On the other hand, monetary policy divergence between the dovish Fed and the Reserve Bank of Australia (RBA) could limit the pair’s short-term downside. RBA Deputy Governor Andrew Hauser said on Friday the Australian central bank would not follow the Fed and cut interest rates this year because inflation remains high and the cash rate of 4.35% is not very high by global standards.

Elsewhere, China’s BNS purchasing managers’ index (PMI) was mixed in August. The country’s manufacturing PMI fell to 49.1 in August, compared to 49.54 in the previous reading, missing market expectations of 49.5. Meanwhile, the Non-Manufacturing PMI improved to 50.3 in August from 50.2 previously, above the 50.0 expected.

Investors will turn their attention to China’s Caixin Manufacturing PMI for August due on Monday. The weaker-than-expected result could push the Australian dollar (AUD) lower for China, as China is an important trading partner for Australia.

Australian Dollar FAQ

One of the most important factors for the Australian dollar (AUD) is the level of interest rates set by the Reserve Bank of Australia (RBA). Because Australia is a resource-rich country, another key factor is the price of its biggest export, iron ore. The health of the Chinese economy, its largest trading partner, is a factor, as is Australia’s inflation, growth rate and trade. Balance. Market sentiment – ​​whether investors are taking riskier assets (risk-on) or seeking safe havens (risk-off) – is also a factor, with risk positive for the AUD.

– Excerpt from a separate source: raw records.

-- ==== Sys2Proof/WellFormed.lean ====
section
/-! DEFINITION. Which commands carry operands that the opcode table calls legal. The encoding admits every value
of IMM8 and VAR, and the decoder accepts them all; an operand outside these ranges is not a decoding error but an
architectural error of the command (60_exceptions.md R262, steps 4 and 6). -/

namespace Sys2Proof

/-- A rotation amount for width `w`: `0 < n < w` (40_rotate.md R122). -/
def legalAmount (w : Nat) (n : BitVec 8) : Bool :=
  decide (0 < n.toNat ∧ n.toNat < w)

/-- A round index that some variant has: `t < 80` (00_scope.md R2). Variant B, with 64 rounds, refuses more. -/
def legalRound (t : BitVec 8) : Bool :=
  decide (t.toNat < 80)

/-- A variant code that names a variant (00_scope.md R2). -/
def legalVariant (v : BitVec 2) : Bool :=
  decide (v ≠ 3#2)

/-- Every operand lies in the range the opcode table calls legal. -/
def Instr.wellFormed : Instr → Bool
  | .nop => true
  | .rotl32 n => legalAmount 32 n
  | .rotr32 n => legalAmount 32 n
  | .rotl64 n => legalAmount 64 n
  | .rotr64 n => legalAmount 64 n
  | .init v => legalVariant v
  | .pad => true
  | .expand => true
  | .wsinit => true
  | .round t => legalRound t
  | .chain => true
  | .compress => true
  | .step => true
  | .iterate => true
  | .final => true
  | .run v => legalVariant v
  | .clrerr => true
  | .sreset => true

end Sys2Proof
end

The Reserve Bank of Australia (RBA) influences the Australian dollar (AUD) by setting the level of interest rates at which Australian banks can lend to each other. This influences the level of interest rates in the economy as a whole. The main aim of the RBA is to maintain a stable inflation rate of 2-3% by adjusting interest rates up or down. Relatively high interest rates compared to other major central banks support the AUD and the opposite is relatively low. The RBA can also use quantitative easing and tightening to influence lending conditions, the former AUD-negative and the latter AUD-positive.

China is Australia’s largest trading partner, so the health of the Chinese economy has a major influence on the value of the Australian dollar (AUD). When the Chinese economy is doing well, it buys more raw materials, goods and services from Australia, increasing demand for the AUD and pushing up its value. The opposite is the case when the Chinese economy is not growing as fast as expected. Therefore, positive or negative surprises in China’s growth data often have a direct impact on the Australian dollar and its pairs.

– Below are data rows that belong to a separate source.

-- ==== Sys2Proof/Machine/Variants.lean ====
section
/-! DEFINITION. The variant parameters as functions of the variant (00_scope.md R2, R12), and the variant codes
(30_encoding.md R95). -/

namespace Sys2Proof.Machine

/-- The variant a VAR code names; 0b11 names none (00_scope.md R2). -/
def variantOfCode (v : BitVec 2) : Option Variant :=
  match v.toNat with
  | 0 => some .A
  | 1 => some .B
  | 2 => some .C
  | _ => none

/-- The variant code (00_scope.md R2). -/
def variantCode : Variant → BitVec 2
  | .A => 0#2
  | .B => 1#2
  | .C => 2#2

/-- `wb(v)`, bytes per word (00_scope.md R2). -/
def wordBytes : Variant → Nat
  | .A => 4
  | .B => 4
  | .C => 8

/-- `w(v)`, the word width in bits (00_scope.md R2). -/
def wordBits (v : Variant) : Nat := 8 * wordBytes v

/-- `n(v)`, words of state (00_scope.md R2). -/
def stateWords : Variant → Nat
  | .A => 5
  | .B => 8
  | .C => 8

/-- `R(v)`, rounds per block and schedule entries (00_scope.md R2). -/
def rounds : Variant → Nat
  | .A => 80
  | .B => 64
  | .C => 80

/-- `B(v)`, the block size in bytes (00_scope.md R2). -/
def blockBytes : Variant → Nat
  | .A => 64
  | .B => 64
  | .C => 128

/-- `L(v)`, the width of the length field in bytes (00_scope.md R2). -/
def lengthBytes : Variant → Nat
  | .A => 8
  | .B => 8
  | .C => 16

/-- `D(v) = n·wb`, the digest length in bytes (00_scope.md R2). -/
def digestBytes (v : Variant) : Nat := stateWords v * wordBytes v

end Sys2Proof.Machine
end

Iron ore is Australia’s biggest export, accounting for $118 billion a year, according to 2021 data, with China as the main destination. Therefore, the price of iron ore can be a driver of the Australian dollar. Generally, if the price of iron ore rises, so does the AUD, as aggregate demand for the currency rises. The opposite is true if the price of iron ore falls. Higher iron ore prices also tend to result in a higher likelihood of a positive trade balance for Australia, which is also positive for the AUD.

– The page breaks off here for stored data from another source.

-- ==== Sys2Proof/Certificates/Slice0/Obligations.lean ====
section
/-! DEFINITION. The statements about the block. An effect is written as the state it leaves, one setter for each
field that changes, so that it says as well that every other field, and with MSG and DIG every byte, stays as it was.
An error is written as the change of STATUS.ERR alone. -/

open Sys2Proof Sys2Proof.Machine

/-! ## Encoding -/

/-- Decoding the encoding of a command gives it back, with every value of every operand (30_encoding.md R91, R92,
R93, R97, R101). -/
def Obligations.DecodeOfEncodeIsTheCommand : Prop := ∀ i : Instr, decode (encode i) = .ok i

/-- A word that decodes is the encoding of what it decodes to, so that no two words are one command
(30_encoding.md R97). -/
def Obligations.EncodeOfDecodeIsTheWord : Prop := ∀ (c : CmdWord) (i : Instr), decode c = .ok i → encode i = c

/-- Command words written out from the encodings of the command rules decode to their commands. -/
def Obligations.SpecWordsDecode : Prop :=
  decode 0x00000000#32 = .ok .nop ∧ decode 0x01000001#32 = .ok (.rotl32 1#8) ∧
  decode 0x04000001#32 = .ok (.rotr64 1#8) ∧ decode 0x10008000#32 = .ok (.init 2#2) ∧
  decode 0x11000000#32 = .ok .pad ∧ decode 0x14000050#32 = .ok (.round 80#8) ∧
  decode 0x1A004000#32 = .ok (.run 1#2) ∧ decode 0x1F000000#32 = .ok .sreset ∧
  decode 0x11000001#32 = .error .reservedField ∧ decode 0x0100C001#32 = .error .reservedField

/-! ## The engine step -/

/-- A step runs the decoded command (30_encoding.md R97). When the engine is next to move, BUSY = 1, the pending
word decodes to i, and no earlier error stands or i is CLRERR or SRESET, a step is exec of i on the state whose
PENDING is invalidated, and then BUSY <- 0. -/
def Obligations.StepRunsTheDecodedCommand : Prop :=
  ∀ (s : State) (c : CmdWord) (i : Instr), s.EngineNext → s.status.busy = true → s.pending = some c →
    decode c = .ok i → (s.status.err = .none ∨ i = .clrerr ∨ i = .sreset) →
    step s = andThen (exec i ((popEvent s).setPending none)) fun t =>
      .next (t.setStatus { t.status with busy := false })

/-- A reserved opcode or a nonzero reserved field raises ILLEGAL_CMD and changes nothing else but the end of the
engine step (30_encoding.md R98, R99), also where an earlier error stands and the opcode is that of CLRERR or SRESET
(60_exceptions.md R264). -/
def Obligations.StepOfIllegalWord : Prop :=
  ∀ (s : State) (c : CmdWord) (e : DecodeError), s.EngineNext → s.status.busy = true → s.pending = some c →
    decode c = .error e → (s.status.err = .none ∨ opField c = 0x1E#8 ∨ opField c = 0x1F#8) →
    step s = .next (((popEvent s).setPending none).setStatus { s.status with err := .illegalCmd, busy := false })

/-- While STATUS.ERR ≠ 0 a command other than CLRERR or SRESET is rejected and changes nothing, and the CMD write
that latches it still sets LASTCMD and BUSY (60_exceptions.md R263). -/
def Obligations.RejectedWhileErrorStands : Prop :=
  (∀ (s : State) (c : CmdWord), s.EngineNext → s.status.busy = true → s.pending = some c → s.status.err ≠ .none →
    opField c ≠ 0x1E#8 → opField c ≠ 0x1F#8 →
    step s = .next (((popEvent s).setPending none).setStatus { s.status with busy := false })) ∧
  ∀ (s : State) (v : Word), s.status.err ≠ .none → s.status.busy = false →
    hostStep (.regWrite 0x000#16 v) s =
      .next (((s.setPending (some (v.setWidth 32))).setLastCmd (v.setWidth 32)).setStatus { s.status with busy := true })

/-- The reserved opcodes, and only they, select no row (30_encoding.md R96, R98). -/
def Obligations.ReservedOpcodesAreIllegal : Prop :=
  ∀ c : CmdWord, decode c = .error .reservedOpcode ↔
    (opField c).toNat ∉ [0x00, 0x01, 0x02, 0x03, 0x04, 0x10, 0x11, 0x12, 0x13, 0x14, 0x15, 0x16, 0x17, 0x18, 0x19,
      0x1A, 0x1E, 0x1F]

The balance of trade, which is the difference between what a country earns from its exports versus what it pays for its imports, is another factor that can influence the value of the Australian dollar. If Australia produces highly sought after exports, then its currency will only gain in value from the excess demand created by foreign buyers wanting to buy its exports over what it spends on buying its imports. A positive net trade balance therefore strengthens the AUD, with the opposite effect if the trade balance is negative.